Our dataframe contains information about the polygons that appear in our satellite imagery data. The dataset consists of satellite imagery for specific regions around the world. These regions are sampled every month using a satellite. These images are then annotated by proffesional annotators, and the geolocation of the building polygon is stored in a format known as Well Known Text (WKT). 

Since this dataset is about change detection in satellite imagery we expect that the number of polygons will increase as the year number increases, because the area in which the satellite image is being taken is being built, therefore the total number of polygons would increase. 

Let's have a look below.

In [None]:
df['year'].value_counts()

In [None]:
df['month'].value_counts()

### Convert Well Known Text (WKT) format to shapely polygons

Currently the WKT is under the geometry column in our dataframe, and it is formatted as a string. 

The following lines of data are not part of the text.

-- ==== Sys2Proof/Laws/StableExchange.lean ====
section
/-!
SUPPORT. The operations of Machine/Exchange keep every stable predicate.
-/

set_option linter.unusedVariables false

namespace Sys2Proof.Machine

variable {P : State → Prop}

theorem st_updBatchOf (hP : Stable P) {id : Nat} {f : ReqBatch → ReqBatch} {s : State} (h_s : P s) : P (updBatchOf id f s) := by
  unfold updBatchOf
  repeat' (first
      | with_reducible assumption
      | with_reducible apply hP.xch)

theorem st_batchEndRecord (hP : Stable P) {o : ReqBatch} {responder : Nat} {gone : Bool} {s : State} (h_s : P s) : P (batchEndRecord o responder gone s) := by
  unfold batchEndRecord
  repeat' (first
      | with_reducible assumption
      | with_reducible apply st_emit hP)

theorem st_cancelBatch (hP : Stable P) {b : ReqBatch} {s : State} (h_s : P s) : P (cancelBatch b s) := by
  unfold cancelBatch
  repeat' (first
      | with_reducible assumption
      | with_reducible apply st_send hP
      | split)

theorem st_overlayAcks (hP : Stable P) {s : State} (h_s : P s) : P (overlayAcks s) := by
  unfold overlayAcks
  repeat' (first
      | with_reducible assumption
      | with_reducible apply st_send hP
      | with_reducible apply hP.tbl
      | split
      | (with_reducible intro _)
      | with_reducible apply st_foldl)

theorem st_shipBatch (hP : Stable P) {id : Nat} {s : State} (h_s : P s) : P (shipBatch id s) := by
  unfold shipBatch
  repeat' (first
      | with_reducible assumption
      | with_reducible apply st_emit hP
      | with_reducible apply st_evt hP
      | with_reducible apply st_send hP
      | with_reducible apply st_updBatchOf hP
      | split)

theorem st_missParts (hP : Stable P) {o : Nat} {ps : List Nat} {s : State} (h_s : P s) : P (missParts o ps s) := by
  unfold missParts
  repeat' (first
      | with_reducible assumption
      | with_reducible apply st_updBatchOf hP)

theorem st_sendBatch (hP : Stable P) {id : Nat} {s : State} (h_s : P s) : P (sendBatch id s) := by
  unfold sendBatch
  repeat' (first
      | with_reducible assumption
      | with_reducible apply st_count hP
      | with_reducible apply st_missParts hP
      | with_reducible apply st_shipBatch hP
      | with_reducible apply st_updBatchOf hP
      | with_reducible apply hP.xch
      | split
      | (with_reducible intro _)
      | with_reducible apply st_foldl
      | with_reducible apply st_foldl_snd
      | dsimp only)

theorem st_pumpBatches (hP : Stable P) {a0 : Nat} {a1 : State} (h_a1 : P a1) : P (pumpBatches a0 a1) := by
  induction a0 generalizing a1 with
  | zero =>
    unfold pumpBatches
    repeat' (first
        | with_reducible assumption)
  | succ _ ih =>
    unfold pumpBatches
    repeat' (first
        | with_reducible assumption
        | with_reducible apply ih
        | with_reducible apply st_sendBatch hP
        | split
        | (with_reducible intro _)
        | with_reducible apply st_foldl
        | with_reducible apply st_foldl_snd
        | dsimp only)

theorem st_lookPump (hP : Stable P) {s : State} (h_s : P s) : P (lookPump s) := by
  unfold lookPump
  repeat' (first
      | with_reducible assumption
      | with_reducible apply st_pumpBatches hP)

theorem st_bagVector (hP : Stable P) {exact : Bool} {g : LSeg} {b : Bag} {s : State} (h_s : P s) : P (bagVector exact g b s).2 := by
  unfold bagVector
  repeat' (first
      | with_reducible assumption
      | with_reducible apply st_sumFree hP
      | split
      | (with_reducible intro _)
      | with_reducible apply st_foldl
      | with_reducible apply st_foldl_snd
      | dsimp only)

theorem st_lookVectors (hP : Stable P) {l : Look} {s : State} (h_s : P s) : P (lookVectors l s).2 := by
  unfold lookVectors
  repeat' (first
      | with_reducible assumption
      | with_reducible apply st_bagVector hP
      | split
      | (with_reducible intro _)
      | with_reducible apply st_foldl
      | with_reducible apply st_foldl_snd)

theorem st_undefOuts (hP : Stable P) {a0 : List (Nat × List Byte)} {a1 : State} (h_a1 : P a1) : P (undefOuts a0 a1).2 := by
  induction a0 generalizing a1 with
  | nil =>
    unfold undefOuts
    repeat' (first
        | with_reducible assumption)
  | cons _ _ ih =>
    unfold undefOuts
    repeat' (first
        | with_reducible assumption
        | with_reducible apply ih
        | with_reducible apply st_freeBytes hP)

theorem st_outputAcc (hP : Stable P) {l : Look} {mask : List Byte}  : AccSt P (outputAcc l mask) := by
  unfold outputAcc
  repeat' (first
      | with_reducible assumption
      | with_reducible apply st_ctxWrite hP
      | with_reducible apply accRes_ok
      | with_reducible apply accRes_wait
      | with_reducible apply accRes_fail
      | with_reducible apply accSt_bind
      | with_reducible apply accSt_pure
      | with_reducible apply accSt_foldlM
      | with_reducible apply accSt_map
      | with_reducible apply accSt_mapM
      | split
      | (with_reducible intro _))

theorem st_setLook (hP : Stable P) {l : Look} {s : State} (h_s : P s) : P (setLook l s) := by
  unfold setLook
  repeat' (first
      | with_reducible assumption
      | with_reducible apply hP.xch)

theorem st_dropLook (hP : Stable P) {c : Cmd} {s : State} (h_s : P s) : P (dropLook c s) := by
  unfold dropLook
  repeat' (first
      | with_reducible assumption
      | with_reducible apply hP.xch)

theorem st_releaseRing (hP : Stable P) {l : Look} {s : State} (h_s : P s) : P (releaseRing l s) := by
  unfold releaseRing
  repeat' (first
      | with_reducible assumption
      | with_reducible apply st_setRingId hP
      | split)

theorem st_lookWrite (hP : Stable P) {c : Cmd} {s : State} (h_s : P s) : P (lookWrite c s) := by
  unfold lookWrite
  repeat' (first
      | with_reducible assumption
      | with_reducible apply st_dropLook hP
      | with_reducible apply st_faultAt hP
      | with_reducible apply st_outputAcc hP
      | with_reducible apply st_releaseRing hP
      | with_reducible apply st_runAcc hP
      | with_reducible apply st_setLook hP
      | with_reducible apply accRes_ok
      | with_reducible apply accRes_wait
      | with_reducible apply accRes_fail
      | with_reducible apply accSt_bind
      | with_reducible apply accSt_pure
      | with_reducible apply accSt_foldlM
      | with_reducible apply accSt_map
      | with_reducible apply accSt_mapM
      | split
      | (with_reducible intro _))

theorem st_lookFinish (hP : Stable P) {c : Cmd} {s : State} (h_s : P s) : P (lookFinish c s) := by
  unfold lookFinish
  repeat' (first
      | with_reducible assumption
      | with_reducible apply st_countN hP
      | with_reducible apply st_evt hP
      | with_reducible apply st_lookVectors hP
      | with_reducible apply st_lookWrite hP
      | with_reducible apply st_ringGive hP
      | with_reducible apply st_setLook hP
      | with_reducible apply st_undefOuts hP
      | with_reducible apply hP.free
      | split
      | (with_reducible intro _)
      | with_reducible apply st_foldl)

theorem st_partsEnded (hP : Stable P) {o : Nat} {responder : Nat} {gone : Bool} {s : State} (h_s : P s) : P (partsEnded o responder gone s) := by
  unfold partsEnded
  repeat' (first
      | with_reducible assumption
      | with_reducible apply st_batchEndRecord hP
      | with_reducible apply st_cancelBatch hP
      | with_reducible apply st_lookFinish hP
      | with_reducible apply st_lookPump hP
      | with_reducible apply st_overlayAcks hP
      | split
      | (with_reducible intro _)
      | with_reducible apply st_foldl
      | with_reducible apply st_foldl_snd
      | dsimp only)

theorem st_freshBatch (hP : Stable P) {s : State} (h_s : P s) : P (freshBatch s).2 := by
  unfold freshBatch
  repeat' (first
      | with_reducible assumption
      | with_reducible apply hP.xch)

theorem st_copyBatch (hP : Stable P) {b : ReqBatch} {dest : Nat} {hedge : Bool} {s : State} (h_s : P s) : P (copyBatch b dest hedge s) := by
  unfold copyBatch
  repeat' (first
      | with_reducible assumption
      | with_reducible apply st_freshBatch hP
      | with_reducible apply st_shipBatch hP
      | with_reducible apply hP.xch)

theorem st_lookDown (hP : Stable P) {dev : Nat} {s : State} (h_s : P s) : P (lookDown dev s) := by
  unfold lookDown
  repeat' (first
      | with_reducible assumption
      | with_reducible apply st_copyBatch hP
      | with_reducible apply st_missParts hP
      | with_reducible apply st_partsEnded hP
      | with_reducible apply st_updBatchOf hP
      | split
      | (with_reducible intro _)
      | with_reducible apply st_foldl
      | with_reducible apply st_foldl_snd
      | dsimp only)

theorem st_lkGet (hP : Stable P) {c : Cmd} {off : Nat} {n : Nat}  : AccSt P (lkGet c off n) := by
  unfold lkGet
  repeat' (first
      | with_reducible assumption
      | with_reducible apply st_ctxRead hP
      | with_reducible apply accRes_ok
      | with_reducible apply accRes_wait
      | with_reducible apply accRes_fail
      | with_reducible apply accSt_bind
      | with_reducible apply accSt_pure
      | with_reducible apply accSt_foldlM
      | with_reducible apply accSt_map
      | with_reducible apply accSt_mapM
      | split
      | (with_reducible intro _))

theorem st_segRead (hP : Stable P) {c : Cmd} {d : List Byte}  : AccSt P (segRead c d) := by
  unfold segRead
  repeat' (first
      | with_reducible assumption
      | with_reducible apply st_lkGet hP
      | with_reducible apply accRes_ok
      | with_reducible apply accRes_wait
      | with_reducible apply accRes_fail
      | with_reducible apply accSt_bind
      | with_reducible apply accSt_pure
      | with_reducible apply accSt_foldlM
      | with_reducible apply accSt_map
      | with_reducible apply accSt_mapM
      | split
      | (with_reducible intro _))

theorem st_blockRead (hP : Stable P) {c : Cmd}  : AccSt P (blockRead c) := by
  unfold blockRead
  repeat' (first
      | with_reducible assumption
      | with_reducible apply st_accAsk hP
      | with_reducible apply st_lkGet hP
      | with_reducible apply st_segRead hP
      | with_reducible apply accRes_ok
      | with_reducible apply accRes_wait
      | with_reducible apply accRes_fail
      | with_reducible apply accSt_bind
      | with_reducible apply accSt_pure
      | with_reducible apply accSt_foldlM
      | with_reducible apply accSt_map
      | with_reducible apply accSt_mapM
      | split
      | (with_reducible intro _)
      | with_reducible apply st_foldl
      | with_reducible apply st_foldl_snd
      | dsimp only)

theorem st_repFill (hP : Stable P) {d : List Byte} {row : Nat} {s : State} (h_s : P s) : P (repFill d row s) := by
  unfold repFill
  repeat' (first
      | with_reducible assumption
      | with_reducible apply st_send hP
      | with_reducible apply hP.tbl
      | split
      | (with_reducible intro _)
      | with_reducible apply st_foldl
      | with_reducible apply st_foldl_snd
      | dsimp only)

theorem st_formBatch (hP : Stable P) {l : Look} {ones : List Bool} {p : Nat × Nat} {es : List Entry} {s : State} (h_s : P s) : P (formBatch l ones p es s) := by
  unfold formBatch
  repeat' (first
      | with_reducible assumption
      | with_reducible apply st_freshBatch hP
      | with_reducible apply hP.xch)

theorem st_lookFault (hP : Stable P) {c : Cmd} {code : Nat} {s : State} (h_s : P s) : P (lookFault c code s) := by
  unfold lookFault
  repeat' (first
      | with_reducible assumption
      | with_reducible apply st_cancelBatch hP
      | with_reducible apply st_lookFinish hP
      | with_reducible apply st_lookPump hP
      | with_reducible apply st_setLook hP
      | with_reducible apply hP.xch
      | split
      | (with_reducible intro _)
      | with_reducible apply st_foldl)

theorem st_localPart (hP : Stable P) {c : Cmd} {ds : List (List Byte)} {es : List Entry} {s : State} (h_s : P s) : P (localPart c ds es s) := by
  unfold localPart
  repeat' (first
      | with_reducible assumption
      | with_reducible apply st_lookFault hP
      | with_reducible apply st_poolRows hP
      | with_reducible apply st_rowRead hP
      | with_reducible apply st_setLook hP
      | split
      | (with_reducible intro _)
      | with_reducible apply st_foldl
      | with_reducible apply st_foldl_snd
      | dsimp only)

theorem st_bucket (hP : Stable P) {c : Cmd} {gs : List SegIn} {ds : List (List Byte)} {s : State} (h_s : P s) : P (bucket c gs ds s) := by
  unfold bucket
  repeat' (first
      | with_reducible assumption
      | with_reducible apply st_countN hP
      | with_reducible apply st_formBatch hP
      | with_reducible apply st_localPart hP
      | with_reducible apply st_repFill hP
      | split
      | (with_reducible intro _)
      | with_reducible apply st_foldl)

theorem st_freeWindow (hP : Stable P) {id : Nat} {s : State} (h_s : P s) : P (freeWindow id s) := by
  unfold freeWindow
  repeat' (first
      | with_reducible assumption
      | with_reducible apply st_lookPump hP
      | with_reducible apply st_partsEnded hP
      | with_reducible apply st_updBatchOf hP
      | split
      | (with_reducible intro _)
      | with_reducible apply st_foldl
      | with_reducible apply st_foldl_snd
      | dsimp only)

In order to get the most out of our polygons, we need to convert them from WKT format to shapely polygon.

We will also convert our dataframe into geodataframe, which is a dataframe with built in support for spatial data and polygons. It includes methods that will make it easier for us to analyze our vector data, while maintining our georeferencing.

In [None]:
gdf = gpd.GeoDataFrame(df)
gdf['geometry'] = gdf['geometry'].progress_map(shapely.wkt.loads)

In [None]:
print('data type of geometry column before conversion: ', df['geometry'].dtype)
print('data type of geometry column after conversion: ', gdf['geometry'].dtype)

Let's have a look at the difference between the output of a WKT string, and a shapely polygon.

In [None]:
display(df['geometry'][0])
print(gdf['geometry'][0])
display(gdf['geometry'][1])

### Set the Coordinate Reference System (crs) of our GeoDataFrame

According to the dataset, the crs our polygons is EPSG:4326, but what really is that?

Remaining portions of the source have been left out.